Das wird ja als "Verteidigung" verkauft, ebenso wie die USA ihre Grenzen verteidigen, nur eben nicht an ihren Grenzen. ;)
Doch wo ist die Grenze? Menschen, die das "feindliche" Regime unterstützen (und das tut man ja, wenn man z.b. in den USA oder bei uns lebt) sind automatisch nicht mehr unschuldig?

Die ist aber auch per Definition ein unspezifiziertes Worst-Case-Szenario, über das man nicht alles weiß. Den Attentätern wird dagegen scheinbar ein konkretes Versprechen gegeben, kein "alle eure Wünsche werden war)

Das Problem hier ist auch wieder, dass es keine klare Aussage gibt, die allgemein in der islamischen Welt akzeptiert wird (und ich meine die gesamte islamische Welt).
 
Iirc gibt es einen Paragraphen gegen (Selbst)verstümmelung.

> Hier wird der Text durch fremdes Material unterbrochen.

-- ==== Sys2Proof/Machine/Multiply.lean ====
section
/-! DEFINITION. The multiply instructions (R180 to R187). C, and V of the long forms, are free values after a flag-setting multiply
(`draw(1)`, log 10). -/
namespace Sys2Proof.Machine

/-- The status register after a flag-setting MUL or MLA (R180, R181): N and Z of the result, C free (`draw(1)`), V stays. -/
def mulFlags (s : State) (r : Word) : Word :=
  setNZCV s.cpsr (r.getLsbD 31) (r == 0x00000000#32) (Config.freeBit s.draws 0) (psrV s.cpsr)

/-- The status register after a flag-setting long multiply (R183): N and Z of the 64-bit product, C and V free. -/
def mullFlags (s : State) (p : BitVec 64) : Word :=
  setNZCV s.cpsr (p.getLsbD 63) (p == 0x0000000000000000#64) (Config.freeBit s.draws 0) (Config.freeBit s.draws 1)

/-- The ending of MUL and MLA: Rd, and with S the flags. -/
def writeProduct (m : Mode) (sf : Bool) (rd : Reg) (r : Word) (s : State) : Result :=
  let s1 := s.writeReg m rd r
  .next (if sf then s1.setCpsr (mulFlags s r) else s1).advance

/-- The ending of the long multiplies: RdLo and RdHi, and with S the flags. -/
def writeLongProduct (m : Mode) (sf : Bool) (rdHi rdLo : Reg) (p : BitVec 64) (s : State) : Result :=
  let s1 := (s.writeReg m rdLo (p.extractLsb' 0 32)).writeReg m rdHi (p.extractLsb' 32 32)
  .next (if sf then s1.setCpsr (mullFlags s p) else s1).advance

/-- The 64-bit accumulator RdHi : RdLo (R184, R186). -/
def longAccumulator (m : Mode) (rdHi rdLo : Reg) (s : State) : BitVec 64 := s.x m rdHi ++ s.x m rdLo

/-- MUL (R181): the low 32 bits of x[Rm] * x[Rs]. -/
def execMul (c : Cond) (sf : Bool) (rd rs rm : Reg) (s : State) : Result :=
  armInstr c s fun m =>
    if mulClash rd rs rm then violation .unpredictable
    else writeProduct m sf rd (BitVec.ofNat 32 ((s.x m rm).toNat * (s.x m rs).toNat)) s

/-- MLA (R182): the low 32 bits of x[Rm] * x[Rs] + x[Rn]. -/
def execMla (c : Cond) (sf : Bool) (rd rn rs rm : Reg) (s : State) : Result :=
  armInstr c s fun m =>
    if mulClash rd rs rm || rn == Reg.pc then violation .unpredictable
    else writeProduct m sf rd (BitVec.ofNat 32 ((s.x m rm).toNat * (s.x m rs).toNat + (s.x m rn).toNat)) s

/-- UMULL (R183): the unsigned 64-bit product. -/
def execUmull (c : Cond) (sf : Bool) (rdHi rdLo rs rm : Reg) (s : State) : Result :=
  armInstr c s fun m =>
    if mullClash rdHi rdLo rs rm then violation .unpredictable
    else writeLongProduct m sf rdHi rdLo (BitVec.ofNat 64 ((s.x m rm).toNat * (s.x m rs).toNat)) s

/-- UMLAL (R184): the unsigned product plus RdHi : RdLo, modulo 2^64. -/
def execUmlal (c : Cond) (sf : Bool) (rdHi rdLo rs rm : Reg) (s : State) : Result :=
  armInstr c s fun m =>
    if mullClash rdHi rdLo rs rm then violation .unpredictable
    else writeLongProduct m sf rdHi rdLo (BitVec.ofNat 64
      ((s.x m rm).toNat * (s.x m rs).toNat + (longAccumulator m rdHi rdLo s).toNat)) s

/-- SMULL (R185): the signed 64-bit product. -/
def execSmull (c : Cond) (sf : Bool) (rdHi rdLo rs rm : Reg) (s : State) : Result :=
  armInstr c s fun m =>
    if mullClash rdHi rdLo rs rm then violation .unpredictable
    else writeLongProduct m sf rdHi rdLo (BitVec.ofInt 64 ((s.x m rm).toInt * (s.x m rs).toInt)) s

/-- SMLAL (R186): the signed product plus RdHi : RdLo, modulo 2^64. -/
def execSmlal (c : Cond) (sf : Bool) (rdHi rdLo rs rm : Reg) (s : State) : Result :=
  armInstr c s fun m =>
    if mullClash rdHi rdLo rs rm then violation .unpredictable
    else writeLongProduct m sf rdHi rdLo (BitVec.ofInt 64
      ((s.x m rm).toInt * (s.x m rs).toInt + (longAccumulator m rdHi rdLo s).toInt)) s

end Sys2Proof.Machine
end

Schließlich führt das Entfernen von Gliedmaßen auch schnell dazu, dass man auf Hilfsleistungen der Gemeinschaft angewiesen ist/zurückgreift.

Da schon Körperverletzung mit Einwilligung für niemanden strafbar ist, wird die Selbstverletzung wohl noch viel weniger strafbar sein. Anderes gilt natürlich sinnvollerweise beim Militär wenigstens im Kriegsfall, da hier die Wehrfähigkeit erhalten werden muß.
 
Hallo,

die Situation ist in Deutschland folgendermaßen:

1) Selbsttötung an sich ist straffrei aber man kann belangt werden, wenn durch den Versuch andere zu Schaden gekommen sind.
2) Beihilfe zur Selbsttötung ist straffrei, aber z.B. für Ärzte gilt die Garantenpflicht und das ärztliche Standesrecht, so dass sie letztlich wieder zur Ersten Hilfe verpflichtet wären.
3) Passive Sterbehilfe (=Abschalten der Lebenserhaltung oder verzicht auf notwendige Medikamente) ist straffrei, soweit ein klarer Wille des Patienten vorliegt.
4) Aktive Sterbhilfe (=Tötung) ist strafbar
5) Indirekte Sterbhilfe (=Lebensverkürzung durch Schmerzmittel) ist straffrei, soweit ein klarer Wille des Patienten vorliegt.

Sehr schön ist dies unter Sterbehilfe - Rechtslage Deutschland erläutert.
 
Der thread sollte lieber mal in der Versenkung verschwinden; am Anfang steht so viel dummes Zeug.